#### WHAT THE EXERCISE ASKS
The entries below hold a line with "s) : Kept m s0 (State.restep s) := by" and a line with "(corr : Int)". Return those lines and all that lie between them, exactly and only.

#### RECORDS FOR THIS EXERCISE
-- ==== Sys2Proof/Laws/FrameBeacon.lean ====
section
/-! SUPPORT. Frames of Machine/Beacon.lean: the fields each function may change. -/
namespace Sys2Proof.Machine
open Sys2Proof

theorem State.upBcn_k {m : Nat} {s0 : State} (f : Beacon → Beacon) (s : State) (hm : 0x100000000 &&& m =
    0x100000000) (h0 : Kept m s0 s) : Kept m s0 (State.upBcn f s) := by
  refine Kept.step hm ?_ h0; clear h0 hm
  unfold State.upBcn
  repeat' first
    | with_reducible exact Kept.refl _ _
    | with_reducible assumption
    | exact rfl
    | with_reducible apply Kept.set_beacon

theorem State.upBport_k {m : Nat} {s0 : State} (p : Nat) (f : BcnPort → BcnPort) (s : State) (hm : 0x200000000
    &&& m = 0x200000000) (h0 : Kept m s0 s) : Kept m s0 (State.upBport p f s) := by
  refine Kept.step hm ?_ h0; clear h0 hm
  unfold State.upBport
  repeat' first
    | with_reducible exact Kept.refl _ _
    | with_reducible apply State.setBport_k
    | exact rfl

theorem State.countBcn_k {m : Nat} {s0 : State} (i : Nat) (s : State) (hm : 0x8 &&& m = 0x8) (h0 : Kept m s0 s)
    : Kept m s0 (State.countBcn i s) := by
  refine Kept.step hm ?_ h0; clear h0 hm
  unfold State.countBcn
  repeat' first
    | with_reducible exact Kept.refl _ _
    | with_reducible apply State.cnt_k
    | exact rfl

theorem State.ppsOut_k {m : Nat} {s0 : State} (s : State) (hm : 0x20000100000000 &&& m = 0x20000100000000) (h0 :
    Kept m s0 s) : Kept m s0 (State.ppsOut s) := by
  refine Kept.step hm ?_ h0; clear h0 hm
  unfold State.ppsOut
  repeat' first
    | with_reducible exact Kept.refl _ _
    | with_reducible apply State.upBcn_k
    | with_reducible apply State.emit_k
    | exact rfl
    | split

theorem State.ppsFall_k {m : Nat} {s0 : State} (s : State) (hm : 0x20000100000000 &&& m = 0x20000100000000) (h0
    : Kept m s0 s) : Kept m s0 (State.ppsFall s) := by
  refine Kept.step hm ?_ h0; clear h0 hm
  unfold State.ppsFall
  repeat' first
    | with_reducible exact Kept.refl _ _
    | with_reducible apply State.upBcn_k
    | with_reducible apply State.emit_k
    | exact rfl
    | split

theorem State.syncOut_k {m : Nat} {s0 : State} (s : State) (hm : 0x20000100000000 &&& m = 0x20000100000000) (h0
    : Kept m s0 s) : Kept m s0 (State.syncOut s) := by
  refine Kept.step hm ?_ h0; clear h0 hm
  unfold State.syncOut
  repeat' first
    | with_reducible exact Kept.refl _ _
    | with_reducible assumption
    | with_reducible apply State.upBcn_k
    | with_reducible apply State.emit_k
    | (extract_lets +onlyGivenNames x; first
        | (with_reducible refine Kept.cut (x := x) ?_ ?_; (on_goal 2 => (clear_value x; intro hx)); (on_goal 1 => (unfold x; clear x)))
        | clear_value x
        | (unfold x; clear x))
    | exact rfl
    | split

theorem State.stepUnits_k {m : Nat} {s0 : State} (u : Int) (s : State) (hm : 0x2011013C000008 &&& m =
    0x2011013C000008) (h0 : Kept m s0 s) : Kept m s0 (State.stepUnits u s) := by
  refine Kept.step hm ?_ h0; clear h0 hm
  unfold State.stepUnits
  repeat' first
    | with_reducible exact Kept.refl _ _
    | with_reducible assumption
    | with_reducible apply State.upBcn_k
    | with_reducible apply State.syncOut_k
    | with_reducible apply State.resyncAll_k
    | with_reducible apply State.ppsOut_k
    | with_reducible apply State.countBcn_k
    | exact rfl
    | split

theorem State.reading_k {m : Nat} {s0 : State} (s : State) (hm : 0x100000000 &&& m = 0x100000000) (h0 : Kept m
    s0 s) : KeptP m s0 (State.reading s) := by
  refine KeptP.step hm ?_ h0; clear h0 hm
  unfold State.reading
  repeat' first
    | with_reducible exact Kept.refl _ _
    | with_reducible assumption
    | with_reducible apply State.upBcn_k
    | (extract_lets +onlyGivenNames x; first
        | (with_reducible refine Kept.cut (x := x) ?_ ?_; (on_goal 2 => (clear_value x; intro hx)); (on_goal 1 => (unfold x; clear x)))
        | (with_reducible refine KeptP.cut (x := x) ?_ ?_; (on_goal 2 => (clear_value x; intro hx)); (on_goal 1 => (unfold x; clear x)))
        | clear_value x
        | (unfold x; clear x))
    | exact rfl
    | split
    | with_reducible apply KeptP.mk

theorem State.beaconRestart_k {m : Nat} {s0 : State} (s : State) (hm : 0x20001100000000 &&& m =
    0x20001100000000) (h0 : Kept m s0 s) : Kept m s0 (State.beaconRestart s) := by
  refine Kept.step hm ?_ h0; clear h0 hm
  unfold State.beaconRestart
  repeat' first
    | with_reducible exact Kept.refl _ _
    | with_reducible assumption
    | with_reducible apply State.upBcn_k
    | with_reducible apply State.syncOut_k
    | with_reducible apply State.upPort_k
    | with_reducible apply Kept.each
    | with_reducible apply State.ppsFall_k
    | exact rfl
    | (intro _ _)

theorem State.restep_k {m : Nat} {s0 : State} (s : State) (hm : 0x100000000 &&& m = 0x100000000) (h0 : Kept m s0
    s) : Kept m s0 (State.restep s) := by
  refine Kept.step hm ?_ h0; clear h0 hm
  unfold State.restep
  repeat' first
    | with_reducible exact Kept.refl _ _
    | with_reducible apply State.upBcn_k
    | exact rfl

theorem State.bcnCfg_k {m : Nat} {s0 : State} (w : Word) (s : State) (hm : 0x100000008 &&& m = 0x100000008) (h0
    : Kept m s0 s) : Kept m s0 (State.bcnCfg w s) := by
  refine Kept.step hm ?_ h0; clear h0 hm
  unfold State.bcnCfg
  repeat' first
    | with_reducible exact Kept.refl _ _
    | with_reducible assumption
    | with_reducible apply State.upBcn_k
    | with_reducible apply State.wr_k
    | (extract_lets +onlyGivenNames x; first
        | (with_reducible refine Kept.cut (x := x) ?_ ?_; (on_goal 2 => (clear_value x; intro hx)); (on_goal 1 => (unfold x; clear x)))
        | clear_value x
        | (unfold x; clear x))
    | exact rfl
    | split

theorem State.bcnRate_k {m : Nat} {s0 : State} (corr : Int) (s : State) (hm : 0x100000000 &&& m = 0x100000000)
    (h0 : Kept m s0 s) : Kept m s0 (State.bcnRate corr s) := by
  refine Kept.step hm ?_ h0; clear h0 hm
  unfold State.bcnRate
  repeat' first
    | with_reducible exact Kept.refl _ _
    | with_reducible assumption
    | with_reducible apply State.upBcn_k
    | exact rfl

#### FINISHED TASK
    s) : Kept m s0 (State.restep s) := by
  refine Kept.step hm ?_ h0; clear h0 hm
  unfold State.restep
  repeat' first
    | with_reducible exact Kept.refl _ _
    | with_reducible apply State.upBcn_k
    | exact rfl

theorem State.bcnCfg_k {m : Nat} {s0 : State} (w : Word) (s : State) (hm : 0x100000008 &&& m = 0x100000008) (h0
    : Kept m s0 s) : Kept m s0 (State.bcnCfg w s) := by
  refine Kept.step hm ?_ h0; clear h0 hm
  unfold State.bcnCfg
  repeat' first
    | with_reducible exact Kept.refl _ _
    | with_reducible assumption
    | with_reducible apply State.upBcn_k
    | with_reducible apply State.wr_k
    | (extract_lets +onlyGivenNames x; first
        | (with_reducible refine Kept.cut (x := x) ?_ ?_; (on_goal 2 => (clear_value x; intro hx)); (on_goal 1 => (unfold x; clear x)))
        | clear_value x
        | (unfold x; clear x))
    | exact rfl
    | split

theorem State.bcnRate_k {m : Nat} {s0 : State} (corr : Int) (s : State) (hm : 0x100000000 &&& m = 0x100000000)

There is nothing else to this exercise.